Prince Kaybee opens up: the unexpected truth about grief that everyone needs to hear
Music producer and DJ Prince Kaybee shared an emotional post as he reflected on grief.
Image: Instagram
As the festive season draws closer, when family homes glow with festive lights and laughter, it’s also a time when the absence of loved ones we’ve lost hits especially hard.
For Prince Kaybee, that absence has become painfully real. The South African music producer lost his mother this September and has since been candid about how deeply the loss has affected him.
In recent posts on X, Kaybee pushed back against the idea that grief can be controlled or neatly scheduled. “The idea that you will be able to control grief is absurd,” he wrote.
When asked how he’s been coping, he didn’t hide away. “I broke down during a business meeting yesterday, so yeah,” he responded. His words touched on a reality many avoid admitting: grief doesn’t operate on a timeline, and it doesn’t wait for convenience.
Grief touches everyone differently. Experts note that it’s a natural response to losing someone close, but it can bring intense sadness, numbness, anger, guilt or a strange kind of emptiness.
It can affect your body as much as your mind: disrupting sleep, changing appetite, draining your energy, or making everyday tasks feel heavier than they used to. Sometimes grief fades a little with time, but for many people, the ache never fully disappears. You just learn to live alongside it.
My own mother once shared that she lost her mother at the age of 21, and even now, well into her later years, she still grieves. At first, that scared me. The idea that you never truly get over losing your mother feels heavy and unsettling.
How do you prepare yourself for a life where a part of you is always aching? Yet stories like Kaybee’s, and the conversations they stir, force reflection on how universal this experience really is.
I’m reminded of a quote by Andrew Garfield, which captures this feeling with quiet honesty: “That sadness is kind of a gift. It’s kind of a lovely thing to feel, in a way, because it means you really loved somebody when you miss them.
"And when I miss someone, when I miss my mom, I remember all of the cuddles I used to get from her, all of the hugs I used to get from her. It makes me feel close to her when I miss her, in a strange sort of way.
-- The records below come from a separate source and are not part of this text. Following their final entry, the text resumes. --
-- ==== Sys2Proof/Laws/Memory.lean ====
section
/-! SUPPORT. The laws of the buffer memory: read after write, the canonical form, and the value of a buffer. -/

namespace Sys2Proof.Machine

/-! ### The canonical form -/

theorem wf_nil : Memory.wf [] := ⟨List.Pairwise.nil, by simp⟩

theorem write_nil (a : Nat) (v : Word) : Memory.write [] a v = Memory.cell a v ++ [] := (List.append_nil _).symm

theorem wf_cons {b : Nat} {w : Word} {cells : Memory} :
    Memory.wf ((b, w) :: cells) ↔ (∀ c ∈ cells, b < c.1) ∧ w ≠ unlisted ∧ Memory.wf cells := by
  simp only [Memory.wf, List.pairwise_cons, List.forall_mem_cons]
  tauto

/-- An address below every listed one reads as unlisted. -/
theorem read_of_lt {m : Memory} {a : Nat} (h : ∀ c ∈ m, a < c.1) : m.read a = unlisted := by
  induction m with
  | nil => rfl
  | cons c cells ih =>
    obtain ⟨b, w⟩ := c
    have hb : a < b := h (b, w) (by simp)
    simp only [Memory.read, if_neg (Nat.ne_of_lt hb)]
    exact ih fun c hc => h c (by simp [hc])

/-- Reading the cell put before a list whose addresses are all above it. -/
theorem read_cell_append {m : Memory} {a : Nat} (v : Word) (h : ∀ c ∈ m, a < c.1) :
    (Memory.cell a v ++ m).read a = v := by
  unfold Memory.cell
  split
  · rename_i hv; simpa [hv] using read_of_lt h
  · simp [Memory.read]

theorem read_cell_append_other {m : Memory} {a q : Nat} (v : Word) (h : q ≠ a) :
    (Memory.cell a v ++ m).read q = m.read q := by
  unfold Memory.cell
  split
  · rfl
  · simp [Memory.read, h]

/-- "writing a value and reading it back returns it" (rule R46). -/
theorem read_write_same {m : Memory} (a : Nat) (v : Word) (h : m.wf) : (m.write a v).read a = v := by
  induction m with
  | nil => rw [write_nil]; exact read_cell_append v (by simp)
  | cons c cells ih =>
    obtain ⟨b, w⟩ := c
    obtain ⟨hb, -, hcells⟩ := wf_cons.1 h
    simp only [Memory.write]
    split
    · rename_i hab
      refine read_cell_append v fun c hc => ?_
      rcases List.mem_cons.1 hc with rfl | hc
      · exact hab
      · exact hab.trans (hb c hc)
    · split
      · rename_i hab; subst hab; exact read_cell_append v hb
      · rename_i h1 h2
        simp only [Memory.read, if_neg h2]
        exact ih hcells

/-- A write leaves every other word alone. -/
theorem read_write_other {m : Memory} {a q : Nat} (v : Word) (h : q ≠ a) : (m.write a v).read q = m.read q := by
  induction m with
  | nil => rw [write_nil]; exact read_cell_append_other v h
  | cons c cells ih =>
    obtain ⟨b, w⟩ := c
    simp only [Memory.write]
    split
    · exact read_cell_append_other v h
    · split
      · rename_i hab; subst hab
        rw [read_cell_append_other v h]
        simp [Memory.read, h]
      · simp only [Memory.read]
        split
        · rfl
        · exact ih

theorem read_write {m : Memory} (a q : Nat) (v : Word) (h : m.wf) :
    (m.write a v).read q = if q = a then v else m.read q := by
  split
  · rename_i hq; subst hq; exact read_write_same q v h
  · rename_i hq; exact read_write_other v hq

theorem mem_cell {a : Nat} {v : Word} {c : Nat × Word} (h : c ∈ Memory.cell a v) : c = (a, v) ∧ v ≠ unlisted := by
  unfold Memory.cell at h
  split at h
  · simp at h
  · rename_i hv; exact ⟨by simpa using h, hv⟩

/-- Every cell of a written memory is the one written or was there before. -/
theorem mem_write {m : Memory} {a : Nat} {v : Word} {c : Nat × Word} (h : c ∈ m.write a v) :
    c = (a, v) ∨ c ∈ m := by
  induction m with
  | nil => exact .inl (mem_cell h).1
  | cons d cells ih =>
    obtain ⟨b, w⟩ := d
    simp only [Memory.write] at h
    split at h
    · rcases List.mem_append.1 h with h | h
      · exact .inl (mem_cell h).1
      · exact .inr h
    · split at h
      · rcases List.mem_append.1 h with h | h
        · exact .inl (mem_cell h).1
        · exact .inr (by simp [h])
      · rcases List.mem_cons.1 h with h | h
        · exact .inr (by simp [h])
        · rcases ih h with h | h
          · exact .inl h
          · exact .inr (by simp [h])

theorem wf_cell_append {m : Memory} {a : Nat} {v : Word} (hm : m.wf) (h : ∀ c ∈ m, a < c.1) :
    (Memory.cell a v ++ m : Memory).wf := by
  unfold Memory.cell
  split
  · exact hm
  · rename_i hv; exact wf_cons.2 ⟨h, hv, hm⟩

/-- Every write keeps the canonical form. -/
theorem write_wf {m : Memory} (a : Nat) (v : Word) (h : m.wf) : (m.write a v).wf := by
  induction m with
  | nil => rw [write_nil]; exact wf_cell_append h (by simp)
  | cons c cells ih =>
    obtain ⟨b, w⟩ := c
    obtain ⟨hb, hw, hcells⟩ := wf_cons.1 h
    simp only [Memory.write]
    split
    · rename_i hab
      refine wf_cell_append h fun c hc => ?_
      rcases List.mem_cons.1 hc with rfl | hc
      · exact hab
      · exact hab.trans (hb c hc)
    · split
      · rename_i hab; subst hab; exact wf_cell_append hcells hb
      · rename_i h1 h2
        refine wf_cons.2 ⟨fun c hc => ?_, hw, ih hcells⟩
        rcases mem_write hc with rfl | hc
        · simp only; omega
        · exact hb c hc

/-- A listed cell is what its address reads as. -/
theorem read_of_mem {m : Memory} {a : Nat} {v : Word} (h : m.wf) (hc : (a, v) ∈ m) : m.read a = v := by
  induction m with
  | nil => simp at hc
  | cons c cells ih =>
    obtain ⟨b, w⟩ := c
    obtain ⟨hb, -, hcells⟩ := wf_cons.1 h
    rcases List.mem_cons.1 hc with hc | hc
    · cases hc; simp [Memory.read]
    · have := hb _ hc
      simp only at this
      simp only [Memory.read, if_neg (by omega : ¬ a = b)]
      exact ih hcells hc

/-- An address that does not read as unlisted is listed. -/
theorem mem_of_read {m : Memory} {a : Nat} (h : m.read a ≠ unlisted) : (a, m.read a) ∈ m := by
  induction m with
  | nil => exact absurd rfl h
  | cons c cells ih =>
    obtain ⟨b, w⟩ := c
    simp only [Memory.read] at h ⊢
    split
    · rename_i hab; subst hab; simp
    · rename_i hab; rw [if_neg hab] at h; exact List.mem_cons_of_mem _ (ih h)

/-- Canonical memories that read alike are the same data. -/
theorem memory_ext {m m' : Memory} (h : m.wf) (h' : m'.wf) (hr : ∀ q, m.read q = m'.read q) : m = m' := by
  have hsub : ∀ {l l' : Memory}, l.wf → (∀ q, l.read q = l'.read q) → ∀ c ∈ l, c ∈ l' := by
    intro l l' hl hr c hc
    have hv := read_of_mem hl hc
    have := mem_of_read (m := l') (a := c.1) (by rw [← hr, hv]; exact hl.2 c hc)
    rwa [← hr, hv] at this
  have hnd : ∀ {l : Memory}, l.wf → l.Nodup := fun hl =>
    List.Pairwise.imp (fun {a b} h => by rintro rfl; exact Nat.lt_irrefl _ h) hl.1
  have hp : m.Perm m' := (List.perm_ext_iff_of_nodup (hnd h) (hnd h')).2 fun c =>
    ⟨hsub h hr c, hsub h' (fun q => (hr q).symm) c⟩
  exact hp.eq_of_pairwise (le := fun c d => c.1 < d.1) (fun a b _ _ h1 h2 => absurd h1 (Nat.lt_asymm h2)) h.1 h'.1

/-! ### The value of a buffer -/

@[simp] theorem val_zero (m : Memory) (a : Nat) : m.val a 0 = 0 := rfl

theorem val_succ (m : Memory) (a n : Nat) : m.val a (n + 1) = m.val a n + (m.read (a + n)).toNat * 2 ^ (32 * n) := rfl

@[simp] theorem val_one (m : Memory) (a : Nat) : m.val a 1 = (m.read a).toNat := by simp [val_succ]

/-- The value depends only on the words of the buffer. -/
theorem val_congr {m m' : Memory} {a b n : Nat} (h : ∀ i < n, m.read (a + i) = m'.read (b + i)) :
    m.val a n = m'.val b n := by
  induction n with
  | zero => rfl
  | succ n ih => rw [val_succ, val_succ, ih fun i hi => h i (by omega), h n (by omega)]

/-- "A `len`-word buffer never holds a value exceeding `2^(32·len) − 1`" (rule R17). -/
theorem val_lt (m : Memory) (a n : Nat) : m.val a n < 2 ^ (32 * n) := by
  induction n with
  | zero => simp
  | succ n ih =>
    have hw := (m.read (a + n)).isLt
    rw [val_succ, Nat.mul_succ, Nat.pow_add]
    nlinarith [Nat.two_pow_pos (32 * n)]

/-- A buffer is its low part and its high part. -/
theorem val_append (m : Memory) (a n k : Nat) :
    m.val a (n + k) = m.val a n + 2 ^ (32 * n) * m.val (a + n) k := by
  induction k with
  | zero => simp
  | succ k ih =>
    rw [← Nat.add_assoc, val_succ, ih, val_succ, Nat.mul_add 32, Nat.pow_add, Nat.add_assoc a n k]
    ring

theorem val_eq_zero_iff (m : Memory) (a n : Nat) : m.val a n = 0 ↔ ∀ i < n, m.read (a + i) = 0#32 := by
  induction n with
  | zero => simp
  | succ n ih =>
    rw [val_succ, Nat.add_eq_zero_iff, ih, Nat.mul_eq_zero, Nat.forall_lt_succ_right]
    refine and_congr Iff.rfl ?_
    constructor
    · rintro (h | h)
      · exact BitVec.eq_of_toNat_eq (by simpa using h)
      · exact absurd h (Nat.two_pow_pos _).ne'
    · intro h; left; simp [h]

/-- Equal values of equal length are equal words. -/
theorem read_eq_of_val_eq {m m' : Memory} {a b n : Nat} (h : m.val a n = m'.val b n) :
    ∀ i < n, m.read (a + i) = m'.read (b + i) := by
  induction n with
  | zero => intro i hi; omega
  | succ n ih =>
    rw [val_succ, val_succ] at h
    have h1 := val_lt m a n
    have h2 := val_lt m' b n
    have hlow : m.val a n = m'.val b n := by
      have := congrArg (· % 2 ^ (32 * n)) h
      simpa [Nat.mod_eq_of_lt h1, Nat.mod_eq_of_lt h2] using this
    have hhigh : m.read (a + n) = m'.read (b + n) := by
      have hp := Nat.two_pow_pos (32 * n)
      refine BitVec.eq_of_toNat_eq (Nat.eq_of_mul_eq_mul_right hp ?_)
      omega
    intro i hi
    rcases Nat.lt_succ_iff_lt_or_eq.1 hi with hi | rfl
    · exact ih hlow i hi
    · exact hhigh

end Sys2Proof.Machine
end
"So, I’m happy to have all the memories of my mom and all the joy she brought me, and the joy she brought my brother and my dad and everyone she ever met - everyone around her. So, when I miss her, I remember it’s because she made me so happy. So I can celebrate her and miss her at the same time.”
There is a strange comfort in that thought. A sense that grief, while painful, is also proof of love that was real and meaningful.
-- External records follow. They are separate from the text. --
-- ==== Sys2Proof/Laws/Shift.lean ====
section
/-! SUPPORT. What the shifts do (rule R130 to rule R134): one word, then the loops. -/

namespace Sys2Proof.Machine

/-! ### One word -/

/-- The top-aligned form of the low `b` bits of a word (rule R130). -/
theorem toNat_shl_top (c : Word) {b : Nat} (hb : b ≤ 32) : (shl c (32 - b)).toNat = c.toNat % 2 ^ b * 2 ^ (32 - b) := by
  rw [toNat_shl]
  have : 2 ^ 32 = 2 ^ b * 2 ^ (32 - b) := by rw [← pow_add, Nat.add_sub_cancel' hb]
  rw [this, Nat.mul_mod_mul_right]

/-- The top-aligned carry-in depends on the low bits of the word passed alone (rule R130, rule R135). -/
theorem shl_top_congr {c d : Word} {b : Nat} (hb : b ≤ 32) (h : c.toNat % 2 ^ b = d.toNat % 2 ^ b) :
    shl c (32 - b) = shl d (32 - b) :=
  BitVec.eq_of_toNat_eq (by rw [toNat_shl_top _ hb, toNat_shl_top _ hb, h])

/-- A word of a down shift: no bit is lost between the word, its carry-in and the bits shifted out (rule R131, rule R132). -/
theorem downWord_identity (next c : Word) {b : Nat} (hb : b ≤ 32) :
    (downWord b next c).toNat * 2 ^ b + next.toNat % 2 ^ b = next.toNat + c.toNat % 2 ^ b * 2 ^ 32 := by
  have hsplit : 2 ^ 32 = 2 ^ (32 - b) * 2 ^ b := by rw [← pow_add, Nat.sub_add_cancel hb]
  have hlow : (shr next b).toNat < 2 ^ (32 - b) := by
    rw [toNat_shr, Nat.div_lt_iff_lt_mul (Nat.two_pow_pos b), ← hsplit]
    exact next.isLt
  have hor : (downWord b next c).toNat = (shl c (32 - b)).toNat + (shr next b).toNat := by
    rw [downWord, BitVec.or_comm]
    exact toNat_or_of_split hlow ⟨c.toNat % 2 ^ b, by rw [toNat_shl_top c hb, Nat.mul_comm]⟩
  rw [hor, toNat_shl_top c hb, toNat_shr, hsplit]
  have := Nat.div_add_mod next.toNat (2 ^ b)
  nlinarith

/-- A word of the up shift (rule R134). -/
theorem upWord_identity (next c : Word) :
    (upWord next c).toNat + next.toNat / 2 ^ 31 * 2 ^ 32 = 2 * next.toNat + c.toNat / 2 ^ 31 := by
  have hc := c.isLt
  have hlow : (shr c 31).toNat < 2 ^ 1 := by rw [toNat_shr]; omega
  have hor : (upWord next c).toNat = (shl next 1).toNat + (shr c 31).toNat :=
    toNat_or_of_split hlow ⟨next.toNat % 2 ^ 31, by rw [toNat_shl]; omega⟩
  rw [hor, toNat_shl, toNat_shr]
  omega

/-! ### The loops -/

/-- A down shift word by word: word `i` of `z` is made from word `i` and word `i + 1` of the old `x`, the carry-in standing above
the top word; the carry-out is the old `x[0]` (rule R131 to rule R133). -/
theorem shiftDown_words {n x z : Nat} {combine : Word → Word → Word} {c : Word} {m : Memory} (hm : m.wf)
    (hx : (x + n ≤ z ∨ z + n ≤ x) ∨ x = z) :
    ∃ m' c', shiftDown n x z combine c m = (m', c') ∧ m'.wf ∧ SameOutside z n m m' ∧
      (c' = if n = 0 then c else m.read x) ∧
      ∀ i < n, m'.read (z + i) = combine (m.read (x + i)) (if i + 1 = n then c else m.read (x + (i + 1))) := by
  induction n generalizing c m with
  | zero => exact ⟨m, c, rfl, hm, SameOutside.refl _ _ _, rfl, by omega⟩
  | succ n ih =>
    have hwf := write_wf (z + n) (combine (m.read (x + n)) c) hm
    obtain ⟨m', c', he, hwf', hsame, hc, hwords⟩ := ih (c := m.read (x + n)) hwf (by omega)
    have hread : ∀ i, i ≠ n → i < n + 1 →
        (m.write (z + n) (combine (m.read (x + n)) c)).read (x + i) = m.read (x + i) :=
      fun i _ _ => read_write_other _ (by omega)
    refine ⟨m', c', ?_, hwf', ?_, ?_, ?_⟩
    · simpa [shiftDown, descending, shiftStep] using he
    · exact (SameOutside.write (d := z) (n := n + 1) _ (by omega) (by omega)).trans
        (hsame.mono (le_refl _) (by omega))
    · rw [hc, if_neg (Nat.succ_ne_zero n)]
      split
      · rename_i h0; rw [h0]; rfl
      · simpa using hread 0 (by omega) (by omega)
    · intro i hi
      rcases Nat.lt_succ_iff_lt_or_eq.1 hi with hi | rfl
      · rw [hwords i hi, hread i (by omega) (by omega), if_neg (by omega : ¬ i + 1 = n + 1)]
        split
        · rename_i h; rw [h]
        · rw [hread (i + 1) (by omega) (by omega)]
      · rw [hsame _ (by omega), read_write_same _ _ hm, if_pos rfl]

/-- The value law of the down shifts by `b` bits (rule R131, rule R132). -/
theorem shiftDown_val {n x z b : Nat} {c : Word} {m : Memory} (hm : m.wf) (hb : b ≤ 32)
    (hx : (x + n ≤ z ∨ z + n ≤ x) ∨ x = z) :
    ∃ m' c', shiftDown n x z (downWord b) c m = (m', c') ∧ m'.wf ∧ SameOutside z n m m' ∧
      (c' = if n = 0 then c else m.read x) ∧
      m'.val z n * 2 ^ b + c'.toNat % 2 ^ b = m.val x n + c.toNat % 2 ^ b * 2 ^ (32 * n) := by
  induction n generalizing c m with
  | zero => exact ⟨m, c, rfl, hm, SameOutside.refl _ _ _, rfl, by simp⟩
  | succ n ih =>
    have hwf := write_wf (z + n) (downWord b (m.read (x + n)) c) hm
    obtain ⟨m', c', he, hwf', hsame, hc, hval⟩ := ih (c := m.read (x + n)) hwf (by omega)
    have hread : ∀ i < n, (m.write (z + n) (downWord b (m.read (x + n)) c)).read (x + i) = m.read (x + i) :=
      fun i _ => read_write_other _ (by omega)
    refine ⟨m', c', ?_, hwf', ?_, ?_, ?_⟩
    · simpa [shiftDown, descending, shiftStep] using he
    · exact (SameOutside.write (d := z) (n := n + 1) _ (by omega) (by omega)).trans
        (hsame.mono (le_refl _) (by omega))
    · rw [hc, if_neg (Nat.succ_ne_zero n)]
      split
      · rename_i h0; rw [h0]; rfl
      · simpa using hread 0 (by omega)
    · rw [val_congr (m' := m) (b := x) hread] at hval
      rw [val_succ, val_succ, hsame (z + n) (by omega), read_write_same _ _ hm, Nat.mul_succ, pow_add]
      have hid := downWord_identity (m.read (x + n)) c hb
      calc _ = (m'.val z n * 2 ^ b + c'.toNat % 2 ^ b) +
            (downWord b (m.read (x + n)) c).toNat * 2 ^ b * 2 ^ (32 * n) := by ring
        _ = m.val x n + ((downWord b (m.read (x + n)) c).toNat * 2 ^ b +
            (m.read (x + n)).toNat % 2 ^ b) * 2 ^ (32 * n) := by rw [hval]; ring
        _ = _ := by rw [hid]; ring

/-- The value law of the up shift (rule R134). -/
theorem shiftUp_val {n x z : Nat} {c : Word} {m : Memory} (hm : m.wf)
    (hx : (x + n ≤ z ∨ z + n ≤ x) ∨ x = z) :
    ∃ m' c', shiftUp n x z upWord c m = (m', c') ∧ m'.wf ∧ SameOutside z n m m' ∧
      (c' = if n = 0 then c else m.read (x + (n - 1))) ∧
      m'.val z n + c'.toNat / 2 ^ 31 * 2 ^ (32 * n) = 2 * m.val x n + c.toNat / 2 ^ 31 := by
  suffices h : ∀ k ≤ n, ∃ m' c', ascending k (shiftStep x z upWord) (m, c) = (m', c') ∧ m'.wf ∧
      SameOutside z k m m' ∧ (c' = if k = 0 then c else m.read (x + (k - 1))) ∧
      m'.val z k + c'.toNat / 2 ^ 31 * 2 ^ (32 * k) = 2 * m.val x k + c.toNat / 2 ^ 31 from h n (le_refl _)
  intro k hk
  induction k with
  | zero => exact ⟨m, c, rfl, hm, SameOutside.refl _ _ _, rfl, by simp⟩
  | succ k ih =>
    obtain ⟨m', c', he, hwf, hsame, hc, hval⟩ := ih (by omega)
    have hread : m'.read (x + k) = m.read (x + k) := read_source hx (by omega) hsame
    refine ⟨m'.write (z + k) (upWord (m.read (x + k)) c'), m.read (x + k), ?_, write_wf _ _ hwf, ?_, ?_, ?_⟩
    · simp only [ascending, he, shiftStep, hread]
    · exact (hsame.mono (le_refl _) (by omega)).trans (SameOutside.write _ (by omega) (by omega))
    · simp
    · have hkeep : (m'.write (z + k) (upWord (m.read (x + k)) c')).val z k = m'.val z k :=
        val_congr fun i hi => read_write_other _ (by omega)
      rw [val_succ, val_succ, hkeep, read_write_same _ _ hwf, Nat.mul_succ, pow_add]
      have hid := upWord_identity (m.read (x + k)) c'
      calc _ = m'.val z k + ((upWord (m.read (x + k)) c').toNat +
            (m.read (x + k)).toNat / 2 ^ 31 * 2 ^ 32) * 2 ^ (32 * k) := by ring
        _ = (m'.val z k + c'.toNat / 2 ^ 31 * 2 ^ (32 * k)) + 2 * (m.read (x + k)).toNat * 2 ^ (32 * k) := by
            rw [hid]; ring
        _ = _ := by rw [hval]; ring

/-- A down shift by `b` bits of at least one word depends on the low `b` bits of the carry-in alone (rule R135). -/
theorem shiftDown_carry_congr {n x z b : Nat} {c d : Word} {m : Memory} (hn : 0 < n) (hb : b ≤ 32)
    (h : c.toNat % 2 ^ b = d.toNat % 2 ^ b) :
    shiftDown n x z (downWord b) c m = shiftDown n x z (downWord b) d m := by
  obtain ⟨n, rfl⟩ := Nat.exists_eq_succ_of_ne_zero hn.ne'
  simp [shiftDown, descending, shiftStep, downWord, shl_top_congr hb h]

end Sys2Proof.Machine
end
Kaybee’s openness reminds us that healing is not a straight line and there is no “correct” way to mourn. But it also nudges us to look at the people who are still here, still breathing, still part of our lives.
So maybe this season, as we gather and remember, we choose to soften a little. Let’s forgive more easily. Let’s love louder. Let’s speak the words we keep saving for later. Tomorrow is not promised, but today is.